[Assignment] Provide again, from the entries below, every line from the one containing "x + uBi r u x))))" through the one containing "def execUopImul (core", exactly as written, and no other line.

┌─ Entries supplied

/-- row_len of the recipe in the engine. -/
def State.runRow (s : State) (c : Nat) : Nat := match s.run c with | some r => recRow (s.ordOf c r.flight) | none => 1

/-! ### Station 1 -/

/-- MOV: a, its 32 bits unchanged (R535). -/
def execUopMov (core : Nat) (s : State) : Host.Outcome State Fault Refusal :=
  .next (reachOrder.take s (s.uopLanes core [1] 0 (fun r u x => setV u x (uA r u x))))

/-- ABS: |a| (R535). -/
def execUopAbs (core : Nat) (s : State) : Host.Outcome State Fault Refusal :=
  .next (reachOrder.take s (s.uopLanes core [1] 1 (fun r u x => setV u x (f32Abs (uA r u x)))))

/-- NEG: −a (R535). -/
def execUopNeg (core : Nat) (s : State) : Host.Outcome State Fault Refusal :=
  .next (reachOrder.take s (s.uopLanes core [1] 2 (fun r u x => setV u x (f32Neg (uA r u x)))))

/-- I2F: INT32 a to FP32 (R105). -/
def execUopI2f (core : Nat) (s : State) : Host.Outcome State Fault Refusal :=
  .next (reachOrder.take s (s.uopLanes core [1] 3 (fun r u x => setV u x (f32OfInt (uAi r u x)))))

/-- F2I: FP32 a to INT32 (R47). -/
def execUopF2i (core : Nat) (s : State) : Host.Outcome State Fault Refusal :=
  .next (reachOrder.take s (s.uopLanes core [1] 4 (fun r u x => setV u x (f32ToInt32 (uA r u x)))))

/-- IDX: the logical index as INT32. -/
def execUopIdx (core : Nat) (s : State) : Host.Outcome State Fault Refusal :=
  .next (reachOrder.take s (s.uopLanes core [1] 5 (fun _ u x => setV u x (BitVec.ofNat 32 x.idx))))

/-- ROW: the row as INT32. -/
def execUopRow (core : Nat) (s : State) : Host.Outcome State Fault Refusal :=
  .next (reachOrder.take s (s.uopLanes core [1] 6 (fun _ u x => setV u x (BitVec.ofNat 32 (x.idx / s.runRow core)))))

/-- COL: the column as INT32. -/
def execUopCol (core : Nat) (s : State) : Host.Outcome State Fault Refusal :=
  .next (reachOrder.take s (s.uopLanes core [1] 7 (fun _ u x => setV u x (BitVec.ofNat 32 (x.idx % s.runRow core)))))

/-! ### Stations 2 and 3 -/

/-- ADD: a + b (R46, R105). -/
def execUopAdd (core : Nat) (s : State) : Host.Outcome State Fault Refusal :=
  .next (reachOrder.take s (s.uopLanes core [2, 3] 0 (fun r u x => setV u x (f32Add (uA r u x) (uB r u x)))))

/-- SUB: a − b (R46, R105). -/
def execUopSub (core : Nat) (s : State) : Host.Outcome State Fault Refusal :=
  .next (reachOrder.take s (s.uopLanes core [2, 3] 1 (fun r u x => setV u x (f32Sub (uA r u x) (uB r u x)))))

/-- MUL: a × b (R46, R105). -/
def execUopMul (core : Nat) (s : State) : Host.Outcome State Fault Refusal :=
  .next (reachOrder.take s (s.uopLanes core [2, 3] 2 (fun r u x => setV u x (f32Mul (uA r u x) (uB r u x)))))

/-- FMA: a × b + c with one rounding (R46, R105). -/
def execUopFma (core : Nat) (s : State) : Host.Outcome State Fault Refusal :=
  .next (reachOrder.take s (s.uopLanes core [2, 3] 3 (fun r u x => setV u x (f32Fma (uA r u x) (uB r u x) (uC r u x)))))

/-- FMS: a × b − c with one rounding (R46, R105). -/
def execUopFms (core : Nat) (s : State) : Host.Outcome State Fault Refusal :=
  .next (reachOrder.take s (s.uopLanes core [2, 3] 4 (fun r u x => setV u x (f32Fms (uA r u x) (uB r u x) (uC r u x)))))

/-- IADD: INT32 a + b, wrapping (R46, R105). -/
def execUopIadd (core : Nat) (s : State) : Host.Outcome State Fault Refusal :=
  .next (reachOrder.take s (s.uopLanes core [2, 3] 5 (fun r u x => setV u x (uAi r u x + uBi r u x))))

/-- ISUB: INT32 a − b, wrapping (R46, R105). -/
def execUopIsub (core : Nat) (s : State) : Host.Outcome State Fault Refusal :=
  .next (reachOrder.take s (s.uopLanes core [2, 3] 6 (fun r u x => setV u x (uAi r u x - uBi r u x))))

/-- IMUL: the low 32 bits of a × b (R46, R105). -/
def execUopImul (core : Nat) (s : State) : Host.Outcome State Fault Refusal :=
  .next (reachOrder.take s (s.uopLanes core [2, 3] 7 (fun r u x => setV u x (uAi r u x * uBi r u x))))

/-! ### Station 4 -/

/-- EXP2 of a, correctly rounded (R95). -/
def execUopExp2 (core : Nat) (s : State) : Host.Outcome State Fault Refusal :=
  .next (reachOrder.take s (s.uopLanes core [4] 0 (fun r u x => setV u x (funExp2 (uA r u x)))))

/-- LOG2 of a, correctly rounded (R95). -/
def execUopLog2 (core : Nat) (s : State) : Host.Outcome State Fault Refusal :=
  .next (reachOrder.take s (s.uopLanes core [4] 1 (fun r u x => setV u x (funLog2 (uA r u x)))))

/-- RECIP of a, correctly rounded (R95). -/
def execUopRecip (core : Nat) (s : State) : Host.Outcome State Fault Refusal :=
  .next (reachOrder.take s (s.uopLanes core [4] 2 (fun r u x => setV u x (funRecip (uA r u x)))))

/-- RSQRT of a, correctly rounded (R95). -/
def execUopRsqrt (core : Nat) (s : State) : Host.Outcome State Fault Refusal :=
  .next (reachOrder.take s (s.uopLanes core [4] 3 (fun r u x => setV u x (funRsqrt (uA r u x)))))

/-- SIN of a, correctly rounded (R95). -/
def execUopSin (core : Nat) (s : State) : Host.Outcome State Fault Refusal :=
  .next (reachOrder.take s (s.uopLanes core [4] 4 (fun r u x => setV u x (funSin (uA r u x)))))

└─

[Answer box]
  .next (reachOrder.take s (s.uopLanes core [2, 3] 5 (fun r u x => setV u x (uAi r u x + uBi r u x))))

/-- ISUB: INT32 a − b, wrapping (R46, R105). -/
def execUopIsub (core : Nat) (s : State) : Host.Outcome State Fault Refusal :=
  .next (reachOrder.take s (s.uopLanes core [2, 3] 6 (fun r u x => setV u x (uAi r u x - uBi r u x))))

/-- IMUL: the low 32 bits of a × b (R46, R105). -/
def execUopImul (core : Nat) (s : State) : Host.Outcome State Fault Refusal :=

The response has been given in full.